### REQUIREMENT
Lines to restate from the data below: from the one containing "groups := groups" to the one containing "def freshRecord (g", both included. Give them again exactly, and only them.
Start of GIVEN DATA
/-! ## A load that passes (R186, R187) -/

/-- What the tables and the code give together: spans of pages, groups, released inputs. -/
def State.finishProgram (s : State) (g : Program) : Program :=
  let ps := s.preambles g
  let ups := g.updates.map g.desc
  let groups := ps.foldl (fun (m : KV (List Nat)) p =>
    let old := Kv.getD m p.2.group []
    Kv.put m p.2.group (if old.isEmpty then p.2.state else old ++ p.2.tensors)) []
  { g with
    spans := g.tensors.map fun t =>
      let n := g.tensorBytes t
      if n = 0 then (1, 0) else (pageOf t.address, pageOf (t.address + n - 1))
    groups := groups
    inputs := (List.range g.tensors.length).filter fun i =>
      (g.tensors.getD i {}).producer == 65535 && ups.all fun d => !(s.readsOf d true).contains i && !(s.writesOf d true).contains i }

/-- A record as a load leaves it. -/
def freshRecord (g : Program) (i : Nat) : ScaleRec :=
  match g.tensors.find? (fun t => t.scaleRecord == i) with
  | none => {}
  | some t =>
    let c := t.codeAt (ladderStart (g.layers.getD t.producer {}).ladder)
    { t := 0, backward := t.backward, grouped := t.groupScaled, updWritten := t.updWritten, format := if c ≤ 2 then c else 3,
      layer := t.producer, reason := some 0 }

/-- The first step of a fresh run (R187). -/
def State.freshRun (s : State) (g : Program) : State :=
  let s1 := { s with
    scale := { recs := (List.range g.scaleRecords).map fun i => (i, freshRecord g i) }
    rake := { layers := g.layers.zipIdx.map fun (x : Layer × Nat) =>
      (x.2, ({ rung := ladderStart x.1.ladder, floor := ladderFloor x.1.ladder } : RakeSt)) }
    train.rakeHalt := false
    cores := s.cores.map fun (e : Nat × CoreSt) => (e.1, { e.2 with window := {}, windowBad := false }) }
  ((s1.setEnt Ent.lossScaleExp (min (s.ent Ent.lossInitialExp) (s.ent Ent.lossMaxExp))).setEnt Ent.lossCleanSteps 0).setEnt Ent.scalePresentRecords 0

/-- The image passes: the program is loaded. -/
def State.acceptProgram (s : State) (a : Nat) : State :=
  let g := programOf a (s.ramRead a (hdrBytes (s.ramRead a 256)))
  let h := { s with prog.loaded := some g }.finishProgram g
  let s1 := { s with prog := { loaded := some h } }
  ((s1.freshRun h).setEnt Ent.progState 2).setEnt Ent.progErrorOffset 0xFFFFFFFF |>.protect

/-- Writing 2 to prog.load: no program remains (R211). -/
def State.unload (s : State) : State :=
  ({ s with prog := {}, scale := {}, rake := {} }.setEnt Ent.progState 0).setEnt Ent.scalePresentRecords 0 |>.protect

/-- Writing 1 to prog.load starts the checks. -/
def State.startLoad (s : State) : State :=
  let a := s.ent Ent.progImageAddress
  { s with prog.checking := some a, prog.verdict := s.loadFails a }.setEnt Ent.progState 1

/-- PROG_LOAD_CHECK_DONE (R185 to R187): a load that fails a check keeps the previous program. -/
def execProgLoadCheckDone (s : State) : Out :=
  .next (
    match s.prog.checking with
    | none => s
    | some a =>
      let s0 := { s with prog.checking := none, prog.verdict := none }
      match s.prog.verdict.or (s.loadFails a) with
      | some v => (s0.setEnt Ent.progState 3).setEnt Ent.progErrorOffset v.2
      | none => s0.acceptProgram a)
End of GIVEN DATA
### SOLUTION TO THIS EXERCISE
    groups := groups
    inputs := (List.range g.tensors.length).filter fun i =>
      (g.tensors.getD i {}).producer == 65535 && ups.all fun d => !(s.readsOf d true).contains i && !(s.writesOf d true).contains i }

/-- A record as a load leaves it. -/
def freshRecord (g : Program) (i : Nat) : ScaleRec :=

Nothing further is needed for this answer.